From: Greg Kroah-Hartman <gregkh@linuxfoundation.org>
To: stable@vger.kernel.org
Cc: Greg Kroah-Hartman <gregkh@linuxfoundation.org>,
patches@lists.linux.dev, Robert Morris <rtm@csail.mit.edu>,
"Paulo Alcantara (SUSE)" <pc@manguebit.com>,
Steve French <stfrench@microsoft.com>,
Sasha Levin <sashal@kernel.org>
Subject: [PATCH 5.4 24/47] smb: client: fix NULL deref in asn1_ber_decoder()
Date: Fri, 5 Jan 2024 15:39:11 +0100 [thread overview]
Message-ID: <20240105143816.460905982@linuxfoundation.org> (raw)
In-Reply-To: <20240105143815.541462991@linuxfoundation.org>
5.4-stable review patch. If anyone has any objections, please let me know.
------------------
From: Paulo Alcantara <pc@manguebit.com>
[ Upstream commit 90d025c2e953c11974e76637977c473200593a46 ]

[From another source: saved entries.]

/-! ### Which chunks may commit (08 R178, R179, R182, R190) -/

/-- A chunk that may be considered: its owner, and whether it is an empty quantum. -/
structure Cand where
  owner : Owner
  core : Nat
  chunk : Chunk
  empty : Bool
  launch : Nat
  mode : Nat
  key : List Nat

/-- The Hilbert index of 08 R185; `fuel` bounds the bits of s. -/
def hidx (fuel n s x y d : Nat) : Nat :=
  match fuel with
  | 0 => d
  | f + 1 =>
    if s = 0 then d
    else
      let rx := if (x &&& s) != 0 then 1 else 0
      let ry := if (y &&& s) != 0 then 1 else 0
      let d' := d + s * s * ((3 * rx) ^^^ ry)
      if ry = 0 then
        let x' := if rx = 1 then n - 1 - x else x
        let y' := if rx = 1 then n - 1 - y else y
        hidx f n (s / 2) y' x' d'
      else hidx f n (s / 2) x y d'

/-- The least power of two at or above both extents (08 R185). -/
def hilbertSide (fuel a b n : Nat) : Nat :=
  match fuel with
  | 0 => n
  | f + 1 => if n ≥ a ∧ n ≥ b then n else hilbertSide f a b (2 * n)

/-- The curve position of a gang (08 R185). -/
def curvePos (l : Launch) (gang : Nat) : List Nat :=
  let n := hilbertSide 33 l.grid.1 l.grid.2.1 1
  [gang / l.grid.1 / l.grid.2.1, hidx 33 n (n / 2) (gang % l.grid.1) (gang / l.grid.1 % l.grid.2.1) 0]

/-- The group key of 08 R182. -/
def groupKey (g : Group) (t : Team) (l : Launch) : List Nat := curvePos l t.gang ++ [t.index, g.index]

/-- The group key of a group in a state. -/
def keyOf (s : State) (g : Group) : List Nat :=
  match tget s.teams g.team with
  | none => []
  | some t => ((tget s.launches t.launch).map (groupKey g t)).getD []

/-- The gang at a curve rank (08 R185). -/
def gangAtRank (l : Launch) (i : Nat) : Nat :=
  (sortBy (fun a b => lexLt (curvePos l a) (curvePos l b)) (upto (gangCount l))).getD i 0

/-- A wait that lets a deterministic group commit empty quantum q: every one of 06 R115 but the switch wait, an ended
part, and SLEEP, which changes only timing; a wait that has been ended for a later quantum still stands in this one
(08 R183, 06 R133). -/
def blockedLane (q : Nat) (x : Lane) : Bool :=
  match x.wait with
  | .ready => decide (q < x.readyQ)
  | .latm => false
  | .sleep _ => false
  | _ => true

/-- Whether a deterministic group may commit an empty quantum (08 R183). -/
def emptyQuantum (g : Group) : Bool :=
  g.inflight.isEmpty && g.cur.isNone && !(liveLanes g.regs).isEmpty &&
  (liveLanes g.regs).all (fun i => blockedLane g.nextQuantum (laneAt g.regs i))

/-- The free entries of the units a chunk forks on suffice, beside the forks of chunks of its core that commit with it
(11 R235, 08 R178). -/
def forksFit (s : State) (core : Nat) (others : List Chunk) (c : Chunk) : Bool :=
  (upto 6).all (fun u =>
    decide (forksOn u c = 0) ||
      decide ((engineAt s core u).list.length + total (others.map (forksOn u)) + forksOn u c ≤ 128))

/-- The chunks of a cluster that have ended, with results returned and D cycles past. -/
def candidates (s : State) (c : Nat) : List Cand :=
  let groups := (s.groups.filter (fun e => e.2.core / 64 == c)).filterMap (fun e =>
    match tget s.teams e.2.team with
    | none => none
    | some t =>
      match tget s.launches t.launch with
      | none => none
      | some l =>
        let key := groupKey e.2 t l
        match e.2.inflight with
        | k :: _ =>
          if decide (k.endCycle + Config.dCycles ≤ s.cycle) && !e.2.flights.any (fun f => f.chunk == k.uid) then
            some { owner := .group e.1, core := e.2.core, chunk := k, empty := false, launch := t.launch, mode := l.mode, key := key }
          else none
        | [] =>
          if l.mode == 1 && !t.killed && emptyQuantum e.2 && !trapDue s e.2 t l then
            some { owner := .group e.1, core := e.2.core, chunk := { kind := .empty, endCycle := s.cycle, quantum := e.2.nextQuantum },
                   empty := true, launch := t.launch, mode := 1, key := key }
          else none)
  let units := (s.engines.filter (fun e => e.1 / 512 == c)).filterMap (fun e =>
    match e.2.run with
    | none => none
    | some p =>
      match p.op, anyTeam s p.team with
      | some k, some t =>
        if k.endCycle + Config.dCycles ≤ s.cycle then
          some { owner := .unit (e.1 / 8) (e.1 % 8), core := e.1 / 8, chunk := k, empty := false, launch := t.launch, mode := teamMode s p.team, key := [] }
        else none
      | _, _ => none)
  sortBy (fun a b => lexLt (a.chunk.endCycle :: ownerPlace s a.owner) (b.chunk.endCycle :: ownerPlace s b.owner)) (groups ++ units)

/-- Whether the order of 08 R182 admits a group's chunk, after the chosen ones: no group that it ranks with is still to
commit an earlier place, and no set holds chunks of two rounds, so that what one round lets go is known before the next
(08 R183). Groups that a rollback returned are ranked among themselves (23 R415). -/
def turnOf (s : State) (x : Cand) (chosen : List Cand) : Bool :=
  match x.owner with
  | .unit _ _ => true
  | .group gid =>
    match tget s.groups gid with
    | none => true
    | some g => (roundMates s g).all (fun e =>
        let taken := chosen.any (fun k => k.owner == .group e.1)
        let q := commitQuantum e.2
        e.1 == gid || (if taken then q == x.chunk.quantum
          else !lexLt (q :: keyOf s e.2) (x.chunk.quantum :: x.key)))

/-- The next entry of a slice in replay: kind, who, seq; none past the last one (08 R188, R190). -/
def nextEntry (s : State) (l : Launch) (c : Nat) : Option (Nat × Nat × Nat) :=
  match logSlice l c with
  | none => none
  | some (base, size) =>
    let x := tgetD l.logs c {}
    let k := logPlace x
    if decide (k < mreadN s.gmem (base + 12) 8) && decide (64 + 8 * (k + 1) ≤ size) then
      let e := mreadN s.gmem (base + 64 + 8 * k) 8
      some (e / 2 ^ 62, e / 2 ^ 32 % 2 ^ 30, e % 2 ^ 32)
    else none

/-- What a chunk of an owner would be in the commit log (08 R188). -/
def ownerName (s : State) (lid : Nat) (o : Owner) (quantum : Nat) : Nat × Nat × Nat :=
  match o with
  | .group gid => (0, ((tget s.groups gid).map (·.ordinal)).getD 0, quantum % 2 ^ 32)
  | .unit core u => (1, logicalCore s core * 8 + u,
      (((tget s.launches lid).map (fun l =>
        opCount l (core * 8 + u) (((engineAt s core u).run.map (·.team)).getD 0))).getD 0) % 2 ^ 32)

/-- What a chunk would be in the commit log. -/
def logName (s : State) (x : Cand) : Nat × Nat × Nat := ownerName s x.launch x.owner x.chunk.quantum

/-- The launch of an owner, and the quantum that it commits next. -/
def ownerPlan (s : State) (o : Owner) : Option (Nat × Nat) :=
  match o with
  | .group gid => (tget s.groups gid).bind (fun g => (tget s.teams g.team).map (fun t => (t.launch, commitQuantum g)))
  | .unit core u => ((engineAt s core u).run.bind (fun p => anyTeam s p.team)).map (fun t => (t.launch, 0))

If server replied SMB2_NEGOTIATE with a zero SecurityBufferOffset,
smb2_get_data_area() sets @len to non-zero but return NULL, so
decode_negTokeninit() ends up being called with a NULL @security_blob:
BUG: kernel NULL pointer dereference, address: 0000000000000000
#PF: supervisor read access in kernel mode
#PF: error_code(0x0000) - not-present page
PGD 0 P4D 0
Oops: 0000 [#1] PREEMPT SMP NOPTI
CPU: 2 PID: 871 Comm: mount.cifs Not tainted 6.7.0-rc4 #2
Hardware name: QEMU Standard PC (Q35 + ICH9, 2009), BIOS rel-1.16.2-3-gd478f380-rebuilt.opensuse.org 04/01/2014
RIP: 0010:asn1_ber_decoder+0x173/0xc80
Code: 01 4c 39 2c 24 75 09 45 84 c9 0f 85 2f 03 00 00 48 8b 14 24 4c 29 ea 48 83 fa 01 0f 86 1e 07 00 00 48 8b 74 24 28 4d 8d 5d 01 <42> 0f b6 3c 2e 89 fa 40 88 7c 24 5c f7 d2 83 e2 1f 0f 84 3d 07 00
RSP: 0018:ffffc9000063f950 EFLAGS: 00010202
RAX: 0000000000000002 RBX: 0000000000000000 RCX: 000000000000004a
RDX: 000000000000004a RSI: 0000000000000000 RDI: 0000000000000000
RBP: 0000000000000000 R08: 0000000000000000 R09: 0000000000000000
R10: 0000000000000002 R11: 0000000000000001 R12: 0000000000000000
R13: 0000000000000000 R14: 000000000000004d R15: 0000000000000000
FS: 00007fce52b0fbc0(0000) GS:ffff88806ba00000(0000) knlGS:0000000000000000
CS: 0010 DS: 0000 ES: 0000 CR0: 0000000080050033
CR2: 0000000000000000 CR3: 000000001ae64000 CR4: 0000000000750ef0
PKRU: 55555554
Call Trace:
<TASK>
? __die+0x23/0x70
? page_fault_oops+0x181/0x480
? __stack_depot_save+0x1e6/0x480
? exc_page_fault+0x6f/0x1c0
? asm_exc_page_fault+0x26/0x30
? asn1_ber_decoder+0x173/0xc80
? check_object+0x40/0x340
decode_negTokenInit+0x1e/0x30 [cifs]
SMB2_negotiate+0xc99/0x17c0 [cifs]
? smb2_negotiate+0x46/0x60 [cifs]
? srso_alias_return_thunk+0x5/0xfbef5
smb2_negotiate+0x46/0x60 [cifs]
cifs_negotiate_protocol+0xae/0x130 [cifs]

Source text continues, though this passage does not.